Two lines mark the range in the entries below: the one holding "obtain ⟨m, e, hs, hm, -, high⟩" and the one holding "fmul64 (u16ToF64 v) (.inf". Set down those two and all lines between them, exactly.

(Saved data entries)

-- -- --

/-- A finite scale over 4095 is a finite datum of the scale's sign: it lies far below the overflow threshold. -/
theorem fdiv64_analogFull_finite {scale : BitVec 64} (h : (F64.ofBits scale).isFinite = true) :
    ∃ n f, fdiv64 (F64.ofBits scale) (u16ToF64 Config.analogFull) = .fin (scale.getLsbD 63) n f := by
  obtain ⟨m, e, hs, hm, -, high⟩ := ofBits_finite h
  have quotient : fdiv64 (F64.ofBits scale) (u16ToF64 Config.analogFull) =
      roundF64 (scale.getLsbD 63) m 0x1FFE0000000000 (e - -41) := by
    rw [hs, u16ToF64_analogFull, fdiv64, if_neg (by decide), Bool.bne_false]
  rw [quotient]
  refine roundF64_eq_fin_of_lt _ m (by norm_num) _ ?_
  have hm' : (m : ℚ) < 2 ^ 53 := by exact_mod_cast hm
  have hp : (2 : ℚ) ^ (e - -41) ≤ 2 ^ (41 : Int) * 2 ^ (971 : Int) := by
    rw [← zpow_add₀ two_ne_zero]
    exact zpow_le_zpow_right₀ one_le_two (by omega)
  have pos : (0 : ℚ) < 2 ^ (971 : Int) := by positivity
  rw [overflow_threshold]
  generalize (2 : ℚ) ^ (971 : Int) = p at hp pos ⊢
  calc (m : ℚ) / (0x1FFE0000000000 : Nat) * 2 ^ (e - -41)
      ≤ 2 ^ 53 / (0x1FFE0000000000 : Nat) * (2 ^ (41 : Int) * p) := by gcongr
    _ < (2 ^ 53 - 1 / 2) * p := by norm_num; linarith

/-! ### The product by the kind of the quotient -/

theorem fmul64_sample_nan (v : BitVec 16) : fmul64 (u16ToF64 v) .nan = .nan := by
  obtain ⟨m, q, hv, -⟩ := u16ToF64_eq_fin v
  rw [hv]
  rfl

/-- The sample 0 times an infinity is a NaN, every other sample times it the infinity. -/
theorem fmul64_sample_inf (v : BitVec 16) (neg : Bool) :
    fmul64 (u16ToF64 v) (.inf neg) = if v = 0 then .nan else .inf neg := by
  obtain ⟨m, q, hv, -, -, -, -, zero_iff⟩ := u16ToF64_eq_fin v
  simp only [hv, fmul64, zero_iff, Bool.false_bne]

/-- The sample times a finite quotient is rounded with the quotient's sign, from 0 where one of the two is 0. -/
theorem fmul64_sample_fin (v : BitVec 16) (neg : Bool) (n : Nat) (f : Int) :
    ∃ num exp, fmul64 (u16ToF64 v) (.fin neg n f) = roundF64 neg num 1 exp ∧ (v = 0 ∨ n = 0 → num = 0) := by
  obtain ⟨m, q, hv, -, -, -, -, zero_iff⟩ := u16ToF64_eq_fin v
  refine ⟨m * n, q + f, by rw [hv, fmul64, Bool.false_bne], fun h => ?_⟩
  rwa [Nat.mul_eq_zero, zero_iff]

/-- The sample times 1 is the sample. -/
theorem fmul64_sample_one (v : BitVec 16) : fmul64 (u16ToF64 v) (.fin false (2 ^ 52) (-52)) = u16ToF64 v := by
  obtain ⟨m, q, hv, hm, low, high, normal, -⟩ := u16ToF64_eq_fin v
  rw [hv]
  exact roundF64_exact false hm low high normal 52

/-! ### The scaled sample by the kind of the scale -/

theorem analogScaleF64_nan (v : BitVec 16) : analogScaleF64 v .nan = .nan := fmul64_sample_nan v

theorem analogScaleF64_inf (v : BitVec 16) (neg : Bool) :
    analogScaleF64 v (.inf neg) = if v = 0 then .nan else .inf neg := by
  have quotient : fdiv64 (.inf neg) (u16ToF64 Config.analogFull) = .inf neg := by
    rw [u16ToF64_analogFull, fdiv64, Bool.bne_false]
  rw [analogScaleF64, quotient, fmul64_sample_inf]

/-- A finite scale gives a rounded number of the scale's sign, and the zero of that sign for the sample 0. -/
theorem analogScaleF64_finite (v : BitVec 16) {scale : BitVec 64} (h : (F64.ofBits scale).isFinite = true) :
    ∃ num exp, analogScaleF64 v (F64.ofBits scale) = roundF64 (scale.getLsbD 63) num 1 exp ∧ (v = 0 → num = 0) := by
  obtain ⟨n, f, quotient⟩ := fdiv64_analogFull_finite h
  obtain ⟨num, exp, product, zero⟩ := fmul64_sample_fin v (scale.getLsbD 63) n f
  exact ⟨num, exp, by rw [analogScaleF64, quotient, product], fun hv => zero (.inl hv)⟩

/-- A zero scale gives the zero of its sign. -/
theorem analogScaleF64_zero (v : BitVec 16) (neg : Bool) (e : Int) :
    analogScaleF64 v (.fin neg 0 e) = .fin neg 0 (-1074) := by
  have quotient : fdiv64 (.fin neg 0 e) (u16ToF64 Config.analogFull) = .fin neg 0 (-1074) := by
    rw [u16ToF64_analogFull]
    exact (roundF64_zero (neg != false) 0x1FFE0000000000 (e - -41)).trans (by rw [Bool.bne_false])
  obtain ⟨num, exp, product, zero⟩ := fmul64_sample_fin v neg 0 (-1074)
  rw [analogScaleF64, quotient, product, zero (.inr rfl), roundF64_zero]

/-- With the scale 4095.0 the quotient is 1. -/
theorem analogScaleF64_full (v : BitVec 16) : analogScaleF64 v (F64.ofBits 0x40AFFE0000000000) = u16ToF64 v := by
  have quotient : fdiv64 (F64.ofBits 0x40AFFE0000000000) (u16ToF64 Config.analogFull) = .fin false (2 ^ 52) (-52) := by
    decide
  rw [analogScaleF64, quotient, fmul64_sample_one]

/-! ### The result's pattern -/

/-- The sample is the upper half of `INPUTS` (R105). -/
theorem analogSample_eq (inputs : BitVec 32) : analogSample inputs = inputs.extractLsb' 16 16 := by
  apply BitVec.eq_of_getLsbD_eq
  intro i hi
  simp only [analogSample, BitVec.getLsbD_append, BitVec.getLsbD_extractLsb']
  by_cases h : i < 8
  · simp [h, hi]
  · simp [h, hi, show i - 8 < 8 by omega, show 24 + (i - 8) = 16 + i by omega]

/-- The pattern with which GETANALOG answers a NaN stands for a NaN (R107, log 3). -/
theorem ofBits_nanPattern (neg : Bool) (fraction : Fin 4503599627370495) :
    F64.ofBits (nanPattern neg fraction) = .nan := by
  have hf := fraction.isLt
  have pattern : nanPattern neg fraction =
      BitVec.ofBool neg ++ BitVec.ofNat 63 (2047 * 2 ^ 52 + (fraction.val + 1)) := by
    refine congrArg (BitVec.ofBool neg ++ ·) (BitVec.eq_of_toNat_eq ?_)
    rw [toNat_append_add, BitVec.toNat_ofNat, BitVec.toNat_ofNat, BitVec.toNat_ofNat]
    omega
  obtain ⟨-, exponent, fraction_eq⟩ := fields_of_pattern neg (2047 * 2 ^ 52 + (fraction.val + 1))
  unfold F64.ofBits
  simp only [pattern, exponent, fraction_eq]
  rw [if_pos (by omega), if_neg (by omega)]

-- -- --

* RESPONSE
  obtain ⟨m, e, hs, hm, -, high⟩ := ofBits_finite h
  have quotient : fdiv64 (F64.ofBits scale) (u16ToF64 Config.analogFull) =
      roundF64 (scale.getLsbD 63) m 0x1FFE0000000000 (e - -41) := by
    rw [hs, u16ToF64_analogFull, fdiv64, if_neg (by decide), Bool.bne_false]
  rw [quotient]
  refine roundF64_eq_fin_of_lt _ m (by norm_num) _ ?_
  have hm' : (m : ℚ) < 2 ^ 53 := by exact_mod_cast hm
  have hp : (2 : ℚ) ^ (e - -41) ≤ 2 ^ (41 : Int) * 2 ^ (971 : Int) := by
    rw [← zpow_add₀ two_ne_zero]
    exact zpow_le_zpow_right₀ one_le_two (by omega)
  have pos : (0 : ℚ) < 2 ^ (971 : Int) := by positivity
  rw [overflow_threshold]
  generalize (2 : ℚ) ^ (971 : Int) = p at hp pos ⊢
  calc (m : ℚ) / (0x1FFE0000000000 : Nat) * 2 ^ (e - -41)
      ≤ 2 ^ 53 / (0x1FFE0000000000 : Nat) * (2 ^ (41 : Int) * p) := by gcongr
    _ < (2 ^ 53 - 1 / 2) * p := by norm_num; linarith

/-! ### The product by the kind of the quotient -/

theorem fmul64_sample_nan (v : BitVec 16) : fmul64 (u16ToF64 v) .nan = .nan := by
  obtain ⟨m, q, hv, -⟩ := u16ToF64_eq_fin v
  rw [hv]
  rfl

/-- The sample 0 times an infinity is a NaN, every other sample times it the infinity. -/
theorem fmul64_sample_inf (v : BitVec 16) (neg : Bool) :
    fmul64 (u16ToF64 v) (.inf neg) = if v = 0 then .nan else .inf neg := by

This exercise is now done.